§ **SUPPLIED RECORDS**:

***

-- ==== Sys2Proof/Laws/PerInstr.lean ====
section
/-! SUPPORT. Per instruction: its encoding has the byte length its descriptor gives (R120, R116). -/

namespace Sys2Proof.Laws.EncodedLength

/-- The encoding of `i` is as long as the table says. -/
def Statement (i : Instr) : Prop := (encode i).length = (Machine.descriptor i).length
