-- ==== Sys2Proof/Tests/Slice0.lean ====
section
/-! SUPPORT. Tests: what WellFormed refuses, the decoding of every row's word, single steps with the results that
95_test_vectors.md gives, and a witness of the hypotheses of every statement that has any. -/

namespace Sys2Proof.Machine

/-! ### Helpers -/

/-- The next state of an outcome, if it has one. -/
def nextOf : Result → Option State
  | .next t => some t
  | .fault _ => none
  | .refused _ => none

/-- The start state of the vectors (95_test_vectors.md section 2). -/
def base : State := { State.reset with sp := 0xFFFE, pc := 0x0100 }

/-- These bytes in memory. -/
def holding (cells : List (Word × Byte)) (s : State) : State :=
  { s with mem := cells.foldl (fun m c => memSet m c.1.toNat c.2) s.mem }

/-- These bytes at PC. -/
def placed (bs : List Byte) (s : State) : State :=
  holding (bs.zipIdx.map fun p => (s.pc + BitVec.ofNat 16 p.2, p.1)) s

/-- The state after one step. -/
def after (s : State) : Option State := nextOf (step s)

/-- A bus that rejects every access to `a`. -/
def rejecting (a : Word) : Region :=
  { first := a, last := a, backing := .memory, rejectsReads := true, rejectsWrites := true }

/-- The instruction at the head of each list of bytes that decodes and has no byte left over. -/
def decodeAll (words : List (List Byte)) : List Instr :=
  words.filterMap fun bs =>
    match decode bs with
    | .ok (i, []) => some i
    | .ok (_, _ :: _) => none
    | .error _ => none

/-! ### WellFormed, and the host's two questions -/

/-- R113, R147: the one ill-formed term is refused. -/
theorem test_placeholder_is_ill_formed : Instr.prefixCb.wellFormed = false := by decide

theorem test_nop_is_well_formed : Instr.nop.wellFormed = true := by decide

/-- R115: only bytes can lack. -/
theorem test_no_byte : decode [] = .error .noOpcodeByte := rfl

theorem test_missing_byte : decode [0x01, 0x34] = .error .missingByte := rfl

/-- R114: a CB row's word has its prefix in bits 15 to 8 (log 13). -/
theorem test_table_word_cb : decodeTableWord 16 0xCB37 = some .swapA := by decide

/-- R100: a row without its operand bits reads as operand bytes of zero. -/
theorem test_table_word_short : decodeTableWord 8 0x01 = some (.ldBC_d16 0) := by decide

/-- The instruction placed where the next step fetches is the first one after reset. -/
theorem test_fetch_word_runs : (after (State.reset.withFetchWord 8 0x3C)).map (fun t => (t.a, t.pc)) =
    some (0x01, 0x0001) := by decide

theorem test_fetch_word_runs_cb : (after (State.reset.withFetchWord 16 0xCBFF)).map (fun t => (t.a, t.pc)) =
    some (0x80, 0x0002) := by decide

/-- R500, R501: what reset leaves. -/
theorem test_reset : State.reset.pc = 0x0000 ∧ State.reset.ime = false ∧ State.reset.imePending = false ∧
    State.reset.run = .running ∧ State.reset.cycles = 0 ∧ State.reset.fault = none := by decide

/-! ### Decoding, from the words of opcode_table.json -/

/-- opcode_table.json, primary bytes 0x00 to 0x0F. -/
theorem test_decode_primary_0 :
    decodeAll
       [[0x00], [0x01, 0x34, 0x12], [0x02], [0x03], [0x04], [0x05], [0x06, 0x34], [0x07], [0x08, 0x34, 0x12],
        [0x09], [0x0A], [0x0B], [0x0C], [0x0D], [0x0E, 0x34], [0x0F]] =
      [.nop, .ldBC_d16 0x1234, .ldMemBC_A, .incBC, .incB, .decB, .ldB_d8 0x34, .rlca, .ldMemA16_SP 0x1234,
       .addHL_BC, .ldA_MemBC, .decBC, .incC, .decC, .ldC_d8 0x34, .rrca] := rfl
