-- ==== Sys2Proof/Syntax.lean ====
section
/-! DEFINITION. The commands of the K4: one constructor of `Instr` per row of the opcode table, and the plain data their
operands carry. -/

namespace Sys2Proof

abbrev HeadId := Fin 16
abbrev StreamId := Fin 64
abbrev Site := Fin 768
abbrev FnId := Fin 64
abbrev Owner := Fin 16

/-- A flit: 48-bit tag, 7-bit check code, 256-bit payload, 8 parity bits (R124-R127). -/
structure Flit where
  tag : BitVec 48 := 0
  chk : BitVec 7 := 0
  pay : BitVec 256 := 0
  par : BitVec 8 := 0
  deriving DecidableEq, Repr

/-- How a stored word read back: good, one bit corrected, or uncorrectable. -/
inductive Ecc where
  | clean | corrected | bad
  deriving DecidableEq, Repr

/-- The header of a received CSI-2 packet as the Head Link sees it (R28, R32): its ECC outcome, and whether it is the
first packet of an HS transmission. -/
structure CsiHdr where
  ecc : Ecc := .clean
  first : Bool := true
  deriving DecidableEq, Repr

/-- What an attach reads over I3C (R36): the passport, whether every SETDASA was acknowledged, and the bytes of the three starting
set-points as the bus gave them (R34, R57); none is a failed read. -/
structure AttachRead where
  passport : Option Bytes := none
  assigned : Bool := true
  expo : Option Bytes := none
  gain : Option Bytes := none
  act : Option Bytes := none
  deriving DecidableEq, Repr

/-- Unfrozen cycles a unit spent before an issue, by the class of Table 11-2: waiting for a match, held by a lane,
everything else. With them what befell the words read for the issue: how many of the group's program words were corrected (R251),
and the error of a T-unit's node memory read with the word it struck (R112). -/
structure Waits where
  tag : Nat := 0
  x : Nat := 0
  active : Nat := 0
  fixed : Nat := 0
  ecc : Ecc := .clean
  eccAt : Fin 2048 := 0
  deriving DecidableEq, Repr

/-- A word of an S-unit that a read found in error (R110). -/
structure SramErr where
  site : Site
  word : Fin 16384
  ecc : Ecc
  deriving DecidableEq, Repr

/-- A unit that has waited for a match past its timeout, and what it spent on the wait (R94, R276). -/
structure DeadUnit where
  site : Site
  waits : Waits := {}
  deriving DecidableEq, Repr

/-- The model an evaluation starts, and the table word its reads found in error (R110, R244). -/
structure ModelRead where
  model : B8
  err : Option SramErr := none
  deriving DecidableEq, Repr

/-- A word offered to a queue's producer port, and the source that offers it (R160). -/
structure SrcWord where
  src : Fin 17
  word : B64
  deriving DecidableEq, Repr

/-- Where a router's slot ejects or an edge port delivers a flit (R93, R119). -/
inductive EjectAt where
  | unit (site : Site)
  | tail (engine : Fin 16) (stripe : Fin 8)
  deriving DecidableEq, Repr

/-- A member of a stall group (R136). -/
inductive Member where
  | unit (site : Site)
  | stream (st : StreamId)
  | gate (g : Fin 112)
  deriving DecidableEq, Repr

/-- A framed queue of Table 06-2. -/
inductive QId where
  | reply (fn : FnId)
  | ctrl (site : Site) (out : Fin 5)
  | spore (port : Fin 4)
  | mailbox
  | eventLog
  | completion (p : Fin 64)
  deriving DecidableEq, Repr

/-- An arbiter of Table 06-1, or that of a framed queue's producer port (R160). -/
inductive ArbId where
  | service (site : Site)
  | hbm (stack : Fin 4)
  | ctrl (site : Site) (out : Fin 5)
  | cmdRing
  | pool (p : Fin 64)
  | broadcast
  | sequencer
  | port (q : QId)
  deriving DecidableEq, Repr

/-- The access path of a register access (R352): one function's BAR, or CSPI. -/
inductive Path where
  | bar (fn : FnId)
  | cspi
  deriving DecidableEq, Repr

/-- The header of a dispatched command packet (Table 13-4): issuing function, CSEQ, the three flags, and whether it came
over CSPI. -/
structure Pkt where
  fn : FnId := 0
  cseq : BitVec 32 := 0
  urgent : Bool := false
  fence : Bool := false
  reply : Bool := true
  cspi : Bool := false
  deriving DecidableEq, Repr

/-- One virtual channel of HEAD_ATTACH (Table 13-6). -/
structure VcDecl where
  dt : B8 := 0
  role : B8 := 0
  embDt : B8 := 0
  fnWrap : B16 := 0
  width : B16 := 0
  height : B16 := 0
  expoMax : B32 := 0
  deriving DecidableEq, Repr

/-- The parameters of HEAD_ATTACH (Table 13-6), kept by the Head Link (R37). -/
structure AttachParams where
  settleMs : B8 := 0
  auto : B8 := 0
  vcMask : B8 := 0
  lanes : B8 := 1
  polarity : B8 := 0
  laneOrder : B16 := 0
  report : B64 := 0
  vc : List VcDecl := []
  deriving DecidableEq, Repr

/-- One bind entry of CONTEXT_LOAD (Table 13-6). -/
structure Bind where
  stream : B8 := 0
  source : B8 := 0
  route : B8 := 0
  routeIndex : B8 := 0
  deriving DecidableEq, Repr

/-- A trim group of an image (R201): the virtual sites of its producer layer, or none where an Edge engine is the producer; its
consumers by virtual site and input queue, a Tail engine by its code and queue 0; its declared range; and what a trim moves:
exponents, and the shifts e - e_V of V-unit and Tail engine consumers. -/
structure TrimDecl where
  producerEdge : Bool := false
  producers : List Nat := []
  consumers : List (Nat × Nat) := []
  lo : Int := 0
  hi : Int := 0
  exps : List Int := []
  shifts : List Int := []
  deriving DecidableEq, Repr

/-- One parameter-table entry of an M-unit (R103). -/
structure Param where
  ew : Int := 0
  zw : Int := 0
  cs : Nat := 0
  bias : Nat := 0
  deriving DecidableEq, Repr

/-- A window descriptor of an S-unit generator (R209-R215, R270): the gill it reads, the window, the padding codes and
the stripe flags, the width of the stripe it computes, and the first of its channels (R229). -/
structure WinDesc where
  gd : Nat := 0
  chan0 : Nat := 0
  kh : Nat := 1
  kw : Nat := 1
  stride : Nat := 1
  dil : Nat := 1
  pt : Nat := 0
  pb : Nat := 0
  pl : Nat := 0
  pr : Nat := 0
  mt : Nat := 0
  mb : Nat := 0
  ml : Nat := 0
  mr : Nat := 0
  padc : B8 := 0
  zp : B8 := 0
  cin : Nat := 1
  height : Nat := 1
  width : Nat := 1
  edgeL : Bool := true
  edgeR : Bool := true
  halo : Nat := 0
  oy : Nat := 0
  ox : Nat := 0
  outW : Nat := 32
  deriving DecidableEq, Repr

/-- A gill descriptor (R206, R211, R212, R224, R228): base word, rows of the ring, channels, stripe width, the log2 of the
tensor's scale, the layout (0 plain, 1 PHASE2, 2 INTERLEAVE2), and what the write stream brings: the column at which its chunk 0
begins, how many columns (0: as many as come), and whether they are exchanged segments. `chan0` is the first channel of the range
the gill holds (R229). -/
structure GillDesc where
  base : Nat := 0
  chan0 : Nat := 0
  rows : Nat := 1
  chans : Nat := 1
  width : Nat := 32
  scale : Nat := 0
  layout : Nat := 0
  shift : Nat := 0
  cols : Nat := 0
  exch : Bool := false
  deriving DecidableEq, Repr

/-- The tables of a V-unit (Table 07-2): the activation look-up, the DWC taps and biases, the quantisation of its inputs,
the global-average scale; e_V of the operations by program word, `eV` where a word names none (R190); and for its row window (R104)
the left reach, the padding codes and binary16 constants of the left and right side (R213), the stripe's edge flags and inner halo
(R214), its width, and its owned columns (R218), by stripe in ascending order where the unit sums several. -/
structure VTable where
  x0 : Nat := 0
  d : Int := 0
  base : List Nat := []
  slope : List Nat := []
  taps : List (List Nat) := []
  dwcBias : List Nat := []
  eIn : List Int := []
  zIn : List Int := []
  u8In : List Bool := []
  eV : Int := 0
  eVat : List (Nat × Int) := []
  gapScale : Nat := 0
  gapShift : Int := 0
  pl : Nat := 1
  pad : Nat := 0
  padc : Nat := 0
  padR : Nat := 0
  padcR : Nat := 0
  edgeL : Bool := true
  edgeR : Bool := true
  halo : Nat := 0
  width : Nat := 32
  own : List (Nat × Nat) := [(0, 32)]
  deriving DecidableEq, Repr

/-- A region of an S-unit (R106): its base bank, first word, words, kind 0 CONST, 1 GILL, 2 STATE, 3 TABLE, and its words when
INIT. -/
structure RegionDecl where
  bank : Nat := 0
  first : Nat := 0
  words : Nat := 0
  kind : Nat := 0
  init : Bool := false
  data : List (BitVec 256) := []
  deriving DecidableEq, Repr

/-- Sections an image writes to one virtual site at one word address (Table 12-2, Table 12-3): replica 255 is every replica, `addr`
the first word or entry of every memory it names. An SRAM region lies at its own first word. `stream` is the stream slot CUR begins
with, `exchange` the inject lanes of exchange routes (R225), `codeW` the stripe widths of the tensors that flits tagged by a key
descriptor belong to (R207). -/
structure SiteDecl where
  vsite : Nat := 0
  replica : Nat := 255
  addr : Nat := 0
  program : List (BitVec 64) := []
  endW : Nat := 0
  restart : Nat := 0
  hasProgram : Bool := false
  keys : List (BitVec 64) := []
  wins : List WinDesc := []
  gills : List GillDesc := []
  params : List Param := []
  weights : List (BitVec 256) := []
  regions : List RegionDecl := []
  tnode : Bytes := []
  vtab : Option VTable := none
  qbound : List Nat := []
  laneBound : List Nat := []
  satLimit : Option Nat := none
  codeW : List (Nat × Nat) := []
  stream : Nat := 0
  exchange : List Nat := []
  deriving DecidableEq, Repr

***

Your task is to copy each line of the entries that includes the word "SramErr".

§ **REPLY**:
structure SramErr where
  err : Option SramErr := none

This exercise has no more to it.